Перекинув, мушкет через плечо, Мартынь расхаживал от поваленного в одном месте палисада до какого-то строеньица – не то сарайчика, не то хлева. Если сделать десять шагов вверх по косогору, то за сарайчиком можно видеть Мегиса, разгуливающего таким же образом, только мушкет он держал под мышкой, чтобы сразу же пальнуть, если кто-нибудь голову высунет. Когда Мартынь поднялся в первый раз, Мегис дико завопил, загоняя в хибару старуху, которая вылезла ловить удравшего кота. Затем снова все стихло. Слышно было, как наверху в песчаной траншее негромко переговариваются и смеются солдаты; никакой боевой предосторожности не соблюдалось, внизу ходят караульные, даже приятно, если со скуки доведется чуток пострелять.
Из-за угла изгороди показались два офицера; Мартынь сразу же узнал их – его барин с русским приятелем. Шагали они нетвердо – акуловские бутылки наверняка опустели, – зато громко и смело переговаривались, У Плещеева шапка сдвинута на ухо, он все выхвалялся, размахивая руками.
– Два-аряне – плевал я на дворян! У батюшки мово в московских торговых рядах лавка с красным товаром, его отец был костромской крепостной, ну и что с того? Дома отец ест из фарфоровой миски – настоящий заморский фарфор, ей-ей, не вру!
На полуслове челюсть у него отвалилась, глаза выпучились и округлились, такие же глупые, как у застигнутого врасплох зайца. Офицеры внезапно остановились, вытянув шею и пригнув голову, словно для того, чтобы лучше что-то разглядеть. Мартынь тоже вытянулся, застыв на месте, собираясь отрапортовать начальству, но когда они этак странно уставились, и он повернул голову.

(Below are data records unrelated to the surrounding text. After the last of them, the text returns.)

/-- Settles O41: it holds. The rows are read off the opcode table, and the four register steps have one outcome. -/
theorem registerIncrementsWrap : Obligations.RegisterIncrementsWrap := by
  refine ⟨by decide +kernel, by decide +kernel, by decide +kernel, by decide +kernel,
    fun s => ⟨?inx, ?iny, ?dex, ?dey⟩⟩
  case inx =>
    rw [← byte_add_one_toNat]
    exact exec_registerStep_outcome (r := .x) (mem_registerSteps.mpr (.inl ⟨rfl, rfl, rfl⟩))
  case iny =>
    rw [← byte_add_one_toNat]
    exact exec_registerStep_outcome (r := .y) (mem_registerSteps.mpr (.inr (.inl ⟨rfl, rfl, rfl⟩)))
  case dex =>
    rw [← byte_sub_one_toNat]
    exact exec_registerStep_outcome (r := .x) (mem_registerSteps.mpr (.inr (.inr (.inl ⟨rfl, rfl, rfl⟩))))
  case dey =>
    rw [← byte_sub_one_toNat]
    exact exec_registerStep_outcome (r := .y) (mem_registerSteps.mpr (.inr (.inr (.inr ⟨rfl, rfl, rfl⟩))))

/-! ### CMP, CPX, CPY -/

/-- The comparisons with an operand, each with the register it compares (R136, R137, R138). -/
def comparisons (o : Operand) : List (Instr × Reg) := [(.cmp o, .a), (.cpx o, .x), (.cpy o, .y)]

theorem mem_comparisons {i : Instr} {r : Reg} {o : Operand} :
    (i, r) ∈ comparisons o ↔ i = .cmp o ∧ r = .a ∨ i = .cpx o ∧ r = .x ∨ i = .cpy o ∧ r = .y := by
  simp [comparisons]

/-- A comparison leaves the flags that `compareFlags` computes from its register and the operand byte. -/
theorem exec_comparison {i : Instr} {r : Reg} {o : Operand} (hi : (i, r) ∈ comparisons o) (s : State) :
    ∃ t, exec i s = .next t ∧ ∀ f, t.flag f = (compareFlags (s.reg r) (operandByte o s) s).flag f := by
  obtain ⟨rfl, rfl⟩ | ⟨rfl, rfl⟩ | ⟨rfl, rfl⟩ := mem_comparisons.mp hi <;>
    exact ⟨_, rfl, fun f => by simp [State.reg]⟩

/-- A comparison moves the program counter past its operand (R14), and writes C, Z and N only. -/
theorem exec_comparison_frame {i : Instr} {r : Reg} {o : Operand} (hi : (i, r) ∈ comparisons o) {s t : State}
    (h : exec i s = .next t) : t.pc = afterOperand o s ∧ Frame [] [.c, .z, .n] [] s t := by
  obtain ⟨rfl, -⟩ | ⟨rfl, -⟩ | ⟨rfl, -⟩ := mem_comparisons.mp hi <;>
    exact ⟨(exec_pc h (of_decide_eq_true rfl) :),
      exec_frame_of_writers h (of_decide_eq_true rfl) (of_decide_eq_true rfl)
        fun q _ => exec_peek h (of_decide_eq_true rfl) q⟩

/-- C, Z and N of the unsigned comparison of two bytes, and of their wrapped difference (R136). -/
theorem compareFlags_czn (r m : Byte) (s : State) :
    (compareFlags r m s).flag .c = decide (r.toNat ≥ m.toNat) ∧ (compareFlags r m s).flag .z = decide (r = m) ∧
      (compareFlags r m s).flag .n = decide ((r.toNat + 256 - m.toNat) % 256 ≥ 128) := by
  refine ⟨?c, ?z, ?n⟩ <;> rw [compareFlags_flag]
  case c => rfl
  case z => exact decide_eq_decide.mpr sub_eq_zero
  case n => rw [if_pos rfl, byte_bit7, compareDiff_toNat]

Снизу из-за угла палисада во весь опор вынеслись три шведских кавалериста – лошади скакали, вскинув головы, закусив вспененные удила, высоко взметывая задними ногами песок. Вот они в каких-нибудь двадцати шагах. Раздумывать было некогда, Мартынь выстрелил. Один из всадников повалился навзничь. Но тут же стрелявший почувствовал, как в лицо и в глаза ударили горячие брызги, ощутил мягкий, но все же сильный удар в грудь и, как мальчишка, плюхнулся на песок. Солдат шведов не соблазнял, видимо, офицеры казались им куда более заманчивой добычей, они кинулись к ним. У Курта в руке уже очутился палаш, он успел отскочить в сторону и ткнуть им, но от волнения и спьяну задел только рукав всадника, а может, и руку. Стройный усатый швед мгновенно смекнул, что этого с палашом в руке живьем все равно не взять, а может, и смекнуть не успел, а просто, отбивая оружие противника, откинулся набок в седле и рубанул. Стальной клинок шмякнул, русский офицер сник, как подкошенный, из-под затылка по желтому песку быстро расплылась красная лужица.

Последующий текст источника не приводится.